#### What to produce
Filter the data below for the string "then" and copy each matching line.

#### Data under study
-- ==== Sys2Proof/Proofs/Monitors.lean ====
section
/-! The clock, rail, temperature and HEALTHY monitors, PLL locks and die-to-die links (R15, R390, R395 to R397, R400, R430, R481). Settles O46. -/

namespace Sys2Proof.Machine
section
variable {s : State}

/-! ### Pins and conditions -/

/-- A view that SAFE's second look at its conditions spares: it writes the status registers of `ks`, SAFE's events, and what the pins wait for. -/
structure ShowSpares {β : Type} (ks : List Nat) (f : State → β) : Prop where
  wrN : ∀ s k v, k ∈ ks → f (State.wrN s (rk pgSafe k) v) = f s
  event : ∀ s b, f (State.event s pgSafe b) = f s
  clean : ∀ (s : State) c, f { s with safe := { s.safe with clean := c } } = f s

section
variable {β : Type} {ks : List Nat} {f : State → β} (hf : ShowSpares ks f)
include hf

theorem ShowSpares.setPin (h4 : 0x104 ∈ ks) (h : Nat) (v : Bool) : f (s.setPin h v) = f s := by
  unfold State.setPin
  split
  · rfl
  · rw [hf.event]
    exact hf.wrN _ _ _ h4

theorem ShowSpares.pinJudge (h4 : 0x104 ∈ ks) (h : Nat) : f (s.pinJudge h) = f s := by
  unfold State.pinJudge
  dsimp only
  split
  · rw [hf.setPin h4, hf.clean]
  · split
    · rfl
    · exact hf.clean _ _
end

/-- The first half of SAFE's second look: SAFE_COND. -/
def State.condShown (s : State) : State :=
  if s.safeCond = s.rdN (rk pgSafe 0x108) then s else (s.wrN (rk pgSafe 0x108) s.safeCond).event pgSafe 3
/-- The second: SAFE_COND_PAGE and DEGRADED. -/
def State.pageShown (s : State) : State :=
  let s := match s.badSettings with
    | [] => s.setBit (rk pgSafe 0x10C) 31 false
    | p :: _ => if s.bit (rk pgSafe 0x10C) 31 then s else s.wrN (rk pgSafe 0x10C) (0x80000000 + p)
  let d := s.degraded
  let s := if d && !s.bit (rk pgSafe 0x104) 3 then s.event pgSafe 6 else s
  s.setBit (rk pgSafe 0x104) 3 d

theorem State.safeShow_eq : s.safeShow = (s.condShown.pageShown.pinJudge 0).pinJudge 1 := rfl

theorem ShowSpares.condShown {β : Type} {ks : List Nat} {f : State → β} (hf : ShowSpares ks f) (h8 : 0x108 ∈ ks) : f s.condShown = f s := by
  unfold State.condShown
  split
  · rfl
  · rw [hf.event, hf.wrN _ _ _ h8]

theorem ShowSpares.pageShown {β : Type} {ks : List Nat} {f : State → β} (hf : ShowSpares ks f) (h4 : 0x104 ∈ ks) (hC : 0x10C ∈ ks) :
    f s.pageShown = f s := by
  unfold State.pageShown
  extract_lets s1 d s2
  have e1 : f s1 = f s := by
    unfold s1
    split
    · exact hf.wrN _ _ _ hC
    · split
      · rfl
      · exact hf.wrN _ _ _ hC
  have e2 : f s2 = f s := by
    unfold s2
    split
    · rw [hf.event, e1]
    · exact e1
  exact (hf.wrN _ _ _ h4).trans e2

theorem ShowSpares.safeShow {β : Type} {f : State → β} (hf : ShowSpares [0x104, 0x108, 0x10C] f) : f s.safeShow = f s := by
  rw [State.safeShow_eq, hf.pinJudge (by decide), hf.pinJudge (by decide), hf.pageShown (by decide) (by decide), hf.condShown (by decide)]

theorem showSpares_byte (ks : List Nat) (a : Nat) : ShowSpares ks (fun s => s.byte a) where
  wrN _ _ _ _ := State.wrN_byte ..
  event _ _ := State.event_byte ..
  clean _ _ := State.withSafe_byte ..

theorem showSpares_inbox (ks : List Nat) : ShowSpares ks (fun s => s.safe.inbox) where
  wrN _ _ _ _ := rfl
  event _ _ := congrArg Safe.inbox (State.event_safe ..)
  clean _ _ := rfl

theorem showSpares_rd {ks : List Nat} {j : Nat} (h : ∀ k ∈ 0x14 :: ks, j ≠ rk pgSafe k) : ShowSpares ks (fun s => s.rd j) where
  wrN _ _ _ hk := State.rd_wrN_ne _ _ (h _ (List.mem_cons_of_mem _ hk))
  event _ _ := State.rd_event_ne _ (h _ List.mem_cons_self)
  clean _ _ := State.withSafe_rd ..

#### Expected output
  if s.safeCond = s.rdN (rk pgSafe 0x108) then s else (s.wrN (rk pgSafe 0x108) s.safeCond).event pgSafe 3
    | p :: _ => if s.bit (rk pgSafe 0x10C) 31 then s else s.wrN (rk pgSafe 0x10C) (0x80000000 + p)
  let s := if d && !s.bit (rk pgSafe 0x104) 3 then s.event pgSafe 6 else s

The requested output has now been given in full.